Saved data entries
/-- Settles O11: the flush is followed to the point where it pauses, and a reset there or anywhere spoils the range of a write in
progress and nothing else of the device. -/
theorem rstSparesTheRestOfTheDevice : Obligations.RstSparesTheRestOfTheDevice := by
  refine ⟨fun i off n s _ hheld hp hi j hj => ?_, fun s t a hr hs ha => ?_⟩
  · have hpauses := flush_pauses (s := s.accept i) hheld hp hj
    have hcore := runOp_sameCore (.flush off n) (s.accept i)
    cases hx : runOp (.flush off n) (s.accept i) with
    | done w => rw [hx] at hpauses; exact hpauses.elim
    | raise e w => rw [hx] at hpauses; exact hpauses.elim
    | wait w r =>
      rw [hx] at hpauses hcore
      obtain ⟨htrace, hholds⟩ := hpauses
      exact ⟨_, (exec_of_flush hi).trans (congrArg Host.Outcome.next (run_wait hx [])), hcore.busy, htrace, hholds,
        fun hr => step_rst_releases (t := { w with todo := [r] }) ((congrArg Script.now hcore.rst).trans hr)⟩
  · obtain rfl := Host.Outcome.next.inj ((step_of_rst hr).symm.trans hs)
    have hbegun := (begun_devAt ha).1
    refine ⟨fun off n rest htodo hout => (resetCore_devAt fun off' n' rest' htodo' => ?_).trans hbegun,
      fun hwe => (resetCore_devAt fun off' n' rest' htodo' => ?_).trans hbegun⟩
    · rw [begun_todo, htodo] at htodo'
      cases htodo'
      exact hout
    · rw [begun_todo] at htodo'
      rw [State.devWe, htodo'] at hwe
      cases hwe

end Sys2Proof.Machine
end

section
/-! PROOFS. A core whose platform never answers (R48, R205, R231): it waits for ever where it waits, and a pace ends only after
`PACE_TICKS`. -/

namespace Sys2Proof.Machine

variable {s t u : State} {op : Op} {ops rest : List Op} {o : Orient}

/-! ### A wait that does not end -/

/-- What a statement waits for never comes: `State.Starved`, of the statement that waits. -/
def Op.StarvedIn (op : Op) (s : State) : Prop :=
  match op with
  | .flushGrant _ _ => s.plat.acquire.All (· = .silent)
  | .flushWrite _ _ => s.plat.write.All (· = .silent)
  | .fontRow row => row < 5 ∧ s.plat.font.All (· = .silent)
  | .paceWait => s.plat.ticks.All (· = 0) ∧ s.mtime < 2 ^ s.cfg.mtimeBits ∧ s.elapsed < s.cfg.paceTicks
  | _ => False

theorem starved_iff (htodo : s.todo = op :: rest) :
    s.Starved ↔ s.status.busy = true ∧ s.plat.rst.All (· = false) ∧ op.StarvedIn s := by
  unfold State.Starved
  rw [htodo]
  cases op <;> exact Iff.rfl

/-- A core with nothing left to do waits for nothing. -/
theorem State.Starved.todo_eq_cons (h : s.Starved) : ∃ op rest, s.todo = op :: rest := by
  cases htodo : s.todo with
  | nil =>
    obtain ⟨-, -, h⟩ := h
    rw [htodo] at h
    exact h.elim
  | cons op rest => exact ⟨op, rest, rfl⟩

/-- The next reading of a counter that stands still finds as much time passed as the last (R205). -/
theorem elapsed_readMtime_of_still (h : s.plat.ticks.now = 0) : s.readMtime.elapsed = s.elapsed := by
  rw [elapsed_read s (by positivity), h, Nat.add_zero, State.elapsed, Nat.mod_mod]

/-- A pace whose counter stands still before `PACE_TICKS` have passed waits again, and so at its next comparison (R205). -/
theorem paceWait_starves (h : Op.paceWait.StarvedIn s) :
    runOp .paceWait s = .wait s.readMtime .paceWait ∧ Op.paceWait.StarvedIn s.readMtime := by
  obtain ⟨hticks, -, hpace⟩ := h
  have hstill := elapsed_readMtime_of_still hticks.now
  have hwaits : ¬ s.cfg.paceTicks ≤ s.readMtime.elapsed := by rw [hstill]; omega
  exact ⟨if_neg hwaits, hticks.later, Nat.mod_lt _ (by positivity), hstill ▸ hpace⟩

/-- A device byte is outside the range of the statement if that is a write under way. -/
def Op.OutsideWrite (a : Nat) (op : Op) : Prop := ∀ off n, op = .flushWrite off n → a < off ∨ off + n ≤ a

/-- A statement whose answer never comes waits again, at itself, and leaves the device but for the range of a write. -/
theorem Op.StarvedIn.waits (h : op.StarvedIn s) : ∃ u, runOp op s = .wait u op ∧ op.StarvedIn u ∧
    ∀ a, op.OutsideWrite a → u.devAt a = s.devAt a := by
  cases op with
  | flushGrant off n =>
    have hnow : s.plat.acquire.now = .silent := Script.All.now h
    exact ⟨s.sampledAcquire, by simp only [runOp, Machine.flushGrant, hnow], Script.All.later h, fun _ _ => rfl⟩
  | flushWrite off n =>
    have hnow : s.plat.write.now = .silent := Script.All.now h
    exact ⟨s.sampledWrite.spoil off n, by simp only [runOp, Machine.flushWrite, hnow], Script.All.later h, fun a ha =>
      write_devAt s.sampledWrite off _ a (by rw [length_freeBytes]; exact ha off n rfl)⟩
  | fontRow row =>
    obtain ⟨hrow, hfont⟩ := h
    have hread : runOp (.fontRow row) s = readChunks (row :: chunksFrom (row + 1)) s := by
      rw [runOp, chunksFrom_of_lt hrow]
    exact ⟨s.sampledFont, hread.trans (if_pos hfont.now), ⟨hrow, hfont.later⟩, fun _ _ => rfl⟩
  | paceWait =>
    obtain ⟨hwaits, hstarved⟩ := paceWait_starves h
    exact ⟨s.readMtime, hwaits, hstarved, fun _ _ => rfl⟩
  | _ => exact h.elim

/-- The start of a step makes no difference to it. -/
theorem Op.StarvedIn.begun (h : op.StarvedIn s) : op.StarvedIn s.begun := by
  obtain ⟨d, fo, hbegun⟩ := begun_shape s
  rw [hbegun]
  cases op <;> exact h

/-- Nor does what is left to do. -/
theorem Op.StarvedIn.withTodo (h : op.StarvedIn s) (todo : List Op) : op.StarvedIn { s with todo := todo } := by
  cases op <;> exact h

theorem Op.StarvedIn.not_writesPb (h : op.StarvedIn s) : op.writesPb = false := by
  cases op <;> first | rfl | exact h.elim

/-- `t` comes after `s` and waits in the same place, still for something that never comes, with no device byte touched outside the
range of a write under way. -/
structure StillWaits (s t : State) : Prop where
  starved : t.Starved
  todo : t.todo = s.todo
  pb : t.pb = s.pb
  untouched : ∀ a, s.Untouched a → t.Untouched a
  device : ∀ a, s.Untouched a → (∀ op ∈ s.todo.head?, op.OutsideWrite a) → t.devAt a = s.devAt a

theorem StillWaits.trans (h : StillWaits s t) (k : StillWaits t u) : StillWaits s u where
  starved := k.starved
  todo := k.todo.trans h.todo
  pb := k.pb.trans h.pb
  untouched := fun a ha => k.untouched a (h.untouched a ha)
  device := fun a ha hout => (k.device a (h.untouched a ha) (h.todo ▸ hout)).trans (h.device a ha hout)

theorem State.Starved.step (h : s.Starved) : ∃ t, Machine.step s = .next t ∧ StillWaits s t := by
  obtain ⟨op, rest, htodo⟩ := h.todo_eq_cons
  obtain ⟨hbusy, hrst, hstarved⟩ := (starved_iff htodo).mp h
  obtain ⟨u, hwait, hstarved', hdev⟩ := hstarved.begun.waits
  have hcore := runOp_sameCore op s.begun
  have hpb := runOp_pb hstarved.not_writesPb s.begun
  have hforeign {p : List Host.Cell → Prop} := runOp_foreign (p := p) op (s := s.begun)
  rw [hwait] at hcore hpb hforeign
  have hresume : s.begun.resume = { u with todo := op :: rest } := by
    rw [State.resume, begun_todo, htodo, run_wait hwait]
  refine ⟨_, step_of_busy hrst.now hbusy, ?_⟩
  rw [hresume]
  refine ⟨(starved_iff rfl).mpr ⟨?_, ?_, hstarved'.withTodo _⟩, htodo.symm, hpb.trans (begun_pb s),
    fun a ha => hforeign (begun_devAt ha).2, fun a ha hout => (hdev a (hout op (by rw [htodo]; rfl))).trans (begun_devAt ha).1⟩
  · exact hcore.busy.trans (by rw [begun_status, hbusy])
  · have hrst' : u.plat.rst = s.begun.plat.rst := hcore.rst
    show u.plat.rst.All _
    rw [hrst', begun_plat]
    exact hrst.later

theorem State.Starved.core_run (h : s.Starved) (k : Nat) : ∃ t, core.run k s = .next t ∧ StillWaits s t := by
  induction k generalizing s with
  | zero => exact ⟨s, rfl, h, rfl, rfl, fun _ ha => ha, fun _ _ _ => rfl⟩
  | succ k ih =>
    obtain ⟨u, hstep, hu⟩ := h.step
    obtain ⟨t, hrun, ht⟩ := ih hu.starved
    exact ⟨t, (run_succ_of_step core hstep k).trans hrun, hu.trans ht⟩

/-! ### One comparison of a pace (R205) -/

theorem paceWait_eq (s : State) : paceWait s =
    if (s.cfg.paceTicks : Int) ≤ ((s.readMtime.mtime : Int) - s.t0) % 2 ^ s.cfg.mtimeBits then .done (s.readMtime.log .pace)
    else .wait s.readMtime .paceWait := by
  have helapsed : (s.readMtime.elapsed : Int) = ((s.readMtime.mtime : Int) - s.t0) % 2 ^ s.cfg.mtimeBits :=
    elapsed_eq s.readMtime
  simp only [paceWait, ← helapsed, Nat.cast_le]

/-! ### Before a counter that stands still -/

/-- The counter stands still in `t`, which comes after `s`, and no pace has ended between the two. -/
def NoPaceSince (s t : State) : Prop :=
  t.plat.ticks.All (· = 0) ∧ 0 < t.cfg.paceTicks ∧ ∃ new, t.trace = s.trace ++ new ∧ new.count .pace = 0

theorem NoPaceSince.log (h : NoPaceSince s t) {e : Event} (he : e ≠ .pace) : NoPaceSince s (t.log e) := by
  obtain ⟨hticks, hpace, new, htrace, hcount⟩ := h
  refine ⟨hticks, hpace, new ++ [e], by rw [log_trace, htrace, List.append_assoc], ?_⟩
  rw [List.count_append, hcount, List.count_singleton, if_neg (by simpa using he)]

/-- The statement makes no pace and does not set `Done`. -/
def Op.isQuiet : Op → Bool
  | .pace | .paceWait | .setAState .done => false
  | _ => true

/-- What a statement comes to: no pace has ended since `s`, and if it waits it goes on without one. -/
def OpResult.Quiet (s : State) : OpResult → Prop
  | .done t => NoPaceSince s t
  | .raise _ t => NoPaceSince s t
  | .wait t r => NoPaceSince s t ∧ r.isQuiet = true

theorem readChunks_quiet (rows : List Nat) (h : NoPaceSince s t) : (readChunks rows t).Quiet s := by
  induction rows generalizing t with
  | nil => exact h
  | cons row rows ih =>
    have hread (ok : Bool) : NoPaceSince s (t.log (.fontRead (chunkAddr t.fontIdx row) ok)) := h.log nofun
    unfold readChunks
    split
    · exact ⟨h, rfl⟩
    · split
      · exact hread false
      · exact ih (t := t.readChunk row) (hread true)

theorem atEdge_quiet {resume : Op} (hr : resume.isQuiet = true) {go : State → OpResult}
    (hgo : ∀ t, NoPaceSince s t → (go t).Quiet s) (h : NoPaceSince s t) : (atEdge resume go t).Quiet s := by
  unfold atEdge
  split
  exacts [⟨h, hr⟩, hgo t.sampledEdge h]

theorem flushEnd_quiet (ok : Bool) (h : NoPaceSince s t) : (flushEnd ok t).Quiet s := by
  cases ok <;> exact h

theorem flushRelease_quiet (ok : Bool) (h : NoPaceSince s t) : (flushRelease ok t).Quiet s := by
  have hrelease : NoPaceSince s (t.log .release) := h.log nofun
  exact atEdge_quiet (t := t.releaseDevice) rfl (fun _ => flushEnd_quiet ok) hrelease

theorem flushWrite_quiet (off n : Nat) (h : NoPaceSince s t) : (flushWrite off n t).Quiet s := by
  have hwrite (ok : Bool) : NoPaceSince s (t.log (.write off (pbBytes t.pb off n) ok)) := h.log nofun
  unfold flushWrite
  dsimp only
  split
  · exact ⟨h, rfl⟩
  · exact atEdge_quiet rfl (fun _ => flushRelease_quiet true) (hwrite true)
  · exact atEdge_quiet rfl (fun _ => flushRelease_quiet false) (hwrite false)

theorem flushGrant_quiet (off n : Nat) (h : NoPaceSince s t) : (flushGrant off n t).Quiet s := by
  have hacquire (ok : Bool) : NoPaceSince s (t.log (.acquire ok)) := h.log nofun
  unfold flushGrant
  split
  · exact ⟨h, rfl⟩
  · exact atEdge_quiet rfl (fun _ => flushWrite_quiet off n) (hacquire true)
  · exact atEdge_quiet rfl (fun _ => flushEnd_quiet false) (hacquire false)

theorem runOp_quiet (hop : op.isQuiet = true) (h : NoPaceSince s t) : (runOp op t).Quiet s := by
  cases op <;> first | exact h | (cases hop; done) | skip
  case lookup ch => exact readChunks_quiet _ (t := t.beginLookup ch) h
  case lookupMsg =>
    simp only [runOp]
    split
    exacts [readChunks_quiet _ (t := t.beginLookup _) h, h]
  case fontRow row => exact readChunks_quiet _ h
  case flush off n =>
    simp only [runOp, flushStart]
    split
    exacts [flushGrant_quiet off n (t := t.sampledPresent) h, h]
  case flushGrant off n => exact flushGrant_quiet off n h
  case flushHold off n => exact flushWrite_quiet off n h
  case flushWrite off n => exact flushWrite_quiet off n h
  case flushRelease ok => exact flushRelease_quiet ok h
  case flushEnd ok => exact flushEnd_quiet ok h
  case checkCancel => simp only [runOp, checkCancel]; split <;> exact h

/-- Only its own statement sets `Done`. -/
theorem runOp_not_done (hop : op.isQuiet = true) (h : s.status.astate ≠ .done) : (runOp op s).state.status.astate ≠ .done := by
  by_cases hset : ∃ a, op = .setAState a
  · obtain ⟨a, rfl⟩ := hset
    rintro (rfl : a = .done)
    cases hop
  · rwa [runOp_astate fun a ha => hset ⟨a, ha.symm⟩]

/-- No time has passed at the reading that a pace latches (R205). -/
theorem elapsed_startPace (t : State) : t.startPace.elapsed = 0 := by
  have hself : (t.startPace.elapsed : Int) = 0 := by
    rw [elapsed_eq]
    exact (congrArg (· % _) (sub_self (t.readMtime.mtime : Int))).trans (Int.zero_emod _)
  exact_mod_cast hself

/-- A pace before such a counter waits, and its end never comes (R205). -/
theorem pace_starves (h : NoPaceSince s t) :
    ∃ u, runOp .pace t = .wait u .paceWait ∧ Op.paceWait.StarvedIn u ∧ NoPaceSince s u := by
  obtain ⟨hticks, hpace, htrace⟩ := h
  have hstarved : Op.paceWait.StarvedIn t.startPace :=
    ⟨hticks.later, Nat.mod_lt _ (by positivity), by rw [elapsed_startPace]; exact hpace⟩
  obtain ⟨hwaits, hstarved'⟩ := paceWait_starves hstarved
  exact ⟨_, hwaits, hstarved', hticks.later.later, hpace, htrace⟩
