-- ==== Sys2Proof/Machine/Step.lean ====
section
/-! DEFINITION. One step of the machine, and how the host of this package places an instruction to be run next. -/

namespace Sys2Proof.Machine

/-- One transition of the model: of the host's port, of the core, or reset (00_scope.md R12). -/
def step (s : State) : Host.Outcome State Fault Refusal := nextMove s

/-- The state in which the very next step runs the instruction whose word is `w`: a command is offered on the port, in
`IDLE` if it needs it, and the port moves next; a step control word stands in row `STEP` of the table, in `RUN`, and the
core moves next. Log 9. -/
def State.withFetchWord (s : State) (nbits w : Nat) : State :=
  match tableWord nbits w with
  | .command c =>
    { s with cmd := some c, rsp := none, PH := if s.accepts c then s.PH else .idle, events := .port :: s.events }
  | .row r =>
    { s with SCHED := s.SCHED.set s.STEP.toNat r (by have := s.STEP.isLt; omega), PH := .run, events := .core :: s.events }

end Sys2Proof.Machine
end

** Work order **
Find "def step (s" in the records above. Repeat its line and every later line exactly, through the last one.

** Answer for the task **
def step (s : State) : Host.Outcome State Fault Refusal := nextMove s

/-- The state in which the very next step runs the instruction whose word is `w`: a command is offered on the port, in
`IDLE` if it needs it, and the port moves next; a step control word stands in row `STEP` of the table, in `RUN`, and the
core moves next. Log 9. -/
def State.withFetchWord (s : State) (nbits w : Nat) : State :=
  match tableWord nbits w with
  | .command c =>
    { s with cmd := some c, rsp := none, PH := if s.accepts c then s.PH else .idle, events := .port :: s.events }
  | .row r =>
    { s with SCHED := s.SCHED.set s.STEP.toNat r (by have := s.STEP.isLt; omega), PH := .run, events := .core :: s.events }

end Sys2Proof.Machine
end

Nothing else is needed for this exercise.